The following materials also introduce the details and features of each method and simple simulations. http://www.slideshare.net/greenmidori83/ss-28443892

Since the introduction of the method in the above material is very easy to understand, we will not introduce the method in this entry.

Assumed use case

You are currently running an ad that has been displayed 10,000 times and has a click rate of 1.2% for 60 yen per click. I decided to try different patterns of banners to find more clicked ads. I made 10 new banners. Suppose two of these banners have a better CTR than the current one, three are the same as the current ad, and the other five have a lower CTR than the current one.

--1.3% 2 pieces --1.2% is 3 --1.1% is 3 --Two 1.0%

Why you want to increase your CTR

It has nothing to do with the main subject, but why do you want to increase the click rate, and why does it make sense to experiment when the click rate increases by only 0.1%? Let's think about that. You might think that increasing your CTR doesn't make sense because you pay the same amount of money each time you click. However, from the perspective of the advertiser, placing an ad with a low click rate will reduce sales, so if the click rate is low, it will be difficult to display the ad. At that time, an index called eCPM is often used. eCPM is an index of how much sales can be made by displaying the advertisement 1000 times. Click rate * 1000 * Calculated by the cost per click. Since ads with high EPCM are more likely to be displayed, increasing the click rate will allow many users to be directed to your landing page at the same cost per click. For example, in this case, the click rate is 1.2% and the cost per click is 60 yen, so the eCPM is 720 yen. If the click rate increases by 0.1%, the eCPM will be 780 yen. At that time, even if the cost per click is 56 yen, the eCPM will be 726 yen, which means that if the click rate increases by 0.1%, the unit price for getting the same amount of guidance to the landing page can be reduced by 4 yen. For example, if a product is purchased on that landing page at 1%, the cost of selling one product will be reduced by 400 yen. On a case-by-case basis, increasing CTR in this way is a very important factor in selling things through web advertising.

simulation

The implementation was borrowed from the following

https://github.com/johnmyleswhite/BanditsBook

Let's take a look at Epsilon Greedy, Softmax, UCB

Epsilon Greedy

Epsilon Greedy is a method of choosing an option that you do not think is the best now with a certain probability. First of all, I will try to search at about 10%. Let's try 1000 times.

execfile("core.py")
arm_rates = [0.012, 0.013, 0.013, 0.012, 0.012, 0.012, 0.011, 0.011, 0.011, 0.01, 0.01]
arms = [BernoulliArm(r) for r in arm_rates]
counts = [10000, 0, 0, 0, 0, 0, 0, 0, 0, 0, 0]
values = [0.012, 0, 0, 0, 0, 0, 0, 0, 0, 0, 0]
algo1 = EpsilonGreedy(0.1, counts, values)
for t in range(1000):
    chosen_arm = algo1.select_arm()
    reward = arms[chosen_arm].draw()
    algo1.update(chosen_arm, reward)
base 1 2 3 4 5 6 7 8 9 10
Number of trials 77 109 82 38 38 50 264 205 49 47 41
Evaluation probability 1.2% 0.9% 3.7% 0% 0% 2.0% 2.3% 2.0% 0% 0% 0%

You can't tell at all by trying 1,000 times with 11 options. This result will vary greatly from time to time as it also depends on the generation of random numbers.
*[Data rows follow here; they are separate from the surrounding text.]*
/-! ## Updates of the state -/

@[simp] theorem State.onGroup_part (s : State) (id : Nat) (f : Group → Group) : (s.onGroup id f).part = s.part := rfl
@[simp] theorem State.onGroup_time (s : State) (id : Nat) (f : Group → Group) : (s.onGroup id f).time = s.time := rfl
@[simp] theorem State.onGroup_lt0 (s : State) (id : Nat) (f : Group → Group) : (s.onGroup id f).lt0 = s.lt0 := rfl
@[simp] theorem State.onGroup_lt1 (s : State) (id : Nat) (f : Group → Group) : (s.onGroup id f).lt1 = s.lt1 := rfl
@[simp] theorem State.onGroup_aelmel (s : State) (id : Nat) (f : Group → Group) : (s.onGroup id f).aelmel = s.aelmel := rfl
@[simp] theorem State.onGroup_health (s : State) (id : Nat) (f : Group → Group) : (s.onGroup id f).health = s.health := rfl
@[simp] theorem State.onGroup_ckpt (s : State) (id : Nat) (f : Group → Group) : (s.onGroup id f).ckpt = s.ckpt := rfl
@[simp] theorem State.onGroup_launchid (s : State) (id : Nat) (f : Group → Group) : (s.onGroup id f).launchid = s.launchid := rfl
@[simp] theorem State.onGroup_notes (s : State) (id : Nat) (f : Group → Group) : (s.onGroup id f).notes = s.notes := rfl
@[simp] theorem State.onGroup_sends (s : State) (id : Nat) (f : Group → Group) : (s.onGroup id f).sends = s.sends := rfl
@[simp] theorem State.onGroup_services (s : State) (id : Nat) (f : Group → Group) : (s.onGroup id f).services = s.services := rfl
@[simp] theorem State.onGroup_mem (s : State) (id : Nat) (f : Group → Group) : (s.onGroup id f).mem = s.mem := rfl
@[simp] theorem State.onGroup_sram (s : State) (id : Nat) (f : Group → Group) : (s.onGroup id f).sram = s.sram := rfl
@[simp] theorem State.onGroup_badBursts (s : State) (id : Nat) (f : Group → Group) : (s.onGroup id f).badBursts = s.badBursts := rfl
@[simp] theorem State.onGroup_badSlices (s : State) (id : Nat) (f : Group → Group) : (s.onGroup id f).badSlices = s.badSlices := rfl
@[simp] theorem State.onGroup_vmtbase (s : State) (id : Nat) (f : Group → Group) : (s.onGroup id f).vmtbase = s.vmtbase := rfl
@[simp] theorem State.onGroup_dies (s : State) (id : Nat) (f : Group → Group) : (s.onGroup id f).dies = s.dies := rfl
@[simp] theorem State.onGroup_tiles (s : State) (id : Nat) (f : Group → Group) : (s.onGroup id f).tiles = s.tiles := rfl
@[simp] theorem State.onGroup_clusters (s : State) (id : Nat) (f : Group → Group) : (s.onGroup id f).clusters = s.clusters := rfl
@[simp] theorem State.onGroup_partns (s : State) (id : Nat) (f : Group → Group) : (s.onGroup id f).partns = s.partns := rfl
@[simp] theorem State.onGroup_tlbs (s : State) (id : Nat) (f : Group → Group) : (s.onGroup id f).tlbs = s.tlbs := rfl
@[simp] theorem State.onGroup_ptiles (s : State) (id : Nat) (f : Group → Group) : (s.onGroup id f).ptiles = s.ptiles := rfl
@[simp] theorem State.onGroup_pclusters (s : State) (id : Nat) (f : Group → Group) : (s.onGroup id f).pclusters = s.pclusters := rfl
@[simp] theorem State.onGroup_pbanks (s : State) (id : Nat) (f : Group → Group) : (s.onGroup id f).pbanks = s.pbanks := rfl
@[simp] theorem State.onGroup_selPlace (s : State) (id : Nat) (f : Group → Group) : (s.onGroup id f).selPlace = s.selPlace := rfl
@[simp] theorem State.onGroup_teams (s : State) (id : Nat) (f : Group → Group) : (s.onGroup id f).teams = s.teams := rfl
@[simp] theorem State.onGroup_gangs (s : State) (id : Nat) (f : Group → Group) : (s.onGroup id f).gangs = s.gangs := rfl
@[simp] theorem State.onGroup_works (s : State) (id : Nat) (f : Group → Group) : (s.onGroup id f).works = s.works := rfl
@[simp] theorem State.onGroup_log (s : State) (id : Nat) (f : Group → Group) : (s.onGroup id f).log = s.log := rfl
@[simp] theorem State.onGroup_copies (s : State) (id : Nat) (f : Group → Group) : (s.onGroup id f).copies = s.copies := rfl
@[simp] theorem State.onGroup_acks (s : State) (id : Nat) (f : Group → Group) : (s.onGroup id f).acks = s.acks := rfl
@[simp] theorem State.onGroup_transfers (s : State) (id : Nat) (f : Group → Group) : (s.onGroup id f).transfers = s.transfers := rfl
@[simp] theorem State.onGroup_tokens (s : State) (id : Nat) (f : Group → Group) : (s.onGroup id f).tokens = s.tokens := rfl
@[simp] theorem State.onGroup_mail (s : State) (id : Nat) (f : Group → Group) : (s.onGroup id f).mail = s.mail := rfl
@[simp] theorem State.onGroup_portQueues (s : State) (id : Nat) (f : Group → Group) : (s.onGroup id f).portQueues = s.portQueues := rfl
@[simp] theorem State.onGroup_agenda (s : State) (id : Nat) (f : Group → Group) : (s.onGroup id f).agenda = s.agenda := rfl
@[simp] theorem State.onGroup_issueq (s : State) (id : Nat) (f : Group → Group) : (s.onGroup id f).issueq = s.issueq := rfl
@[simp] theorem State.onGroup_chosen (s : State) (id : Nat) (f : Group → Group) : (s.onGroup id f).chosen = s.chosen := rfl
@[simp] theorem State.onGroup_cur (s : State) (id : Nat) (f : Group → Group) : (s.onGroup id f).cur = s.cur := rfl
@[simp] theorem State.onGroup_used (s : State) (id : Nat) (f : Group → Group) : (s.onGroup id f).used = s.used := rfl
@[simp] theorem State.onGroup_muted (s : State) (id : Nat) (f : Group → Group) : (s.onGroup id f).muted = s.muted := rfl
@[simp] theorem State.onGroup_sched (s : State) (id : Nat) (f : Group → Group) : (s.onGroup id f).sched = s.sched := rfl
@[simp] theorem State.onGroup_fresh (s : State) (id : Nat) (f : Group → Group) : (s.onGroup id f).fresh = s.fresh := rfl
@[simp] theorem State.onGroup_nextId (s : State) (id : Nat) (f : Group → Group) : (s.onGroup id f).nextId = s.nextId := rfl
What if you try 10,000 times?

base 1 2 3 4 5 6 7 8 9 10
Number of trials 1,321 824 481 623 1,827 562 1,026 968 452 1206 710
Evaluation probability 1.2% 1.2% 0.6% 1.2% 1.3% 0.7% 1.2% 1.1% 0.9% 1.2% 1.3%

It's not a terrible result, but it's hard to say that it's a good result.

Next, try increasing the degree of search to about 50%. First 1,000 times

base 1 2 3 4 5 6 7 8 9 10
Number of trials 239 70 40 72 37 44 137 45 52 211 53
Evaluation probability 1.2% 1.4% 0% 1.4% 0% 0% 1.5% 0% 0% 1.9% 0%

Is it a state where Epsilon is being searched evenly compared to when it is 10%? Next 10,000 times

base 1 2 3 4 5 6 7 8 9 10
Number of trials 1,035 1,915 8,120 1,046 1,026 1,104 885 899 1,007 1,354 1,609
Evaluation probability 1.2% 1.3% 1.3% 1.1% 1.1% 1.0% 0.9% 1.1% 1.1% 0.7% 1.2%

I was able to find the best banner, but it just happened. It can be seen that other banners are being tried evenly compared to when it was 10%. Since there is a large variation from trial to trial, let's evaluate by epcm average repeated multiple times.

eCPM asks for:

def calc_ecpm(algo):
    total = sum(algo.counts) - 10000
    ecpm = 0.0
    for idx, count in enumerate(algo.counts):
        if idx == 0:
            count -= 10000
        if count == 0:
            continue
        ecpm += 1000 * 60 * algo.values[idx] * float(count)/total
    return ecpm

Then, when the parameters are set from 0.1 to 0.9 in 0.1 increments and the bandit of 10,000 trials is executed 1,000 times for each parameter, the ecpm will be like this.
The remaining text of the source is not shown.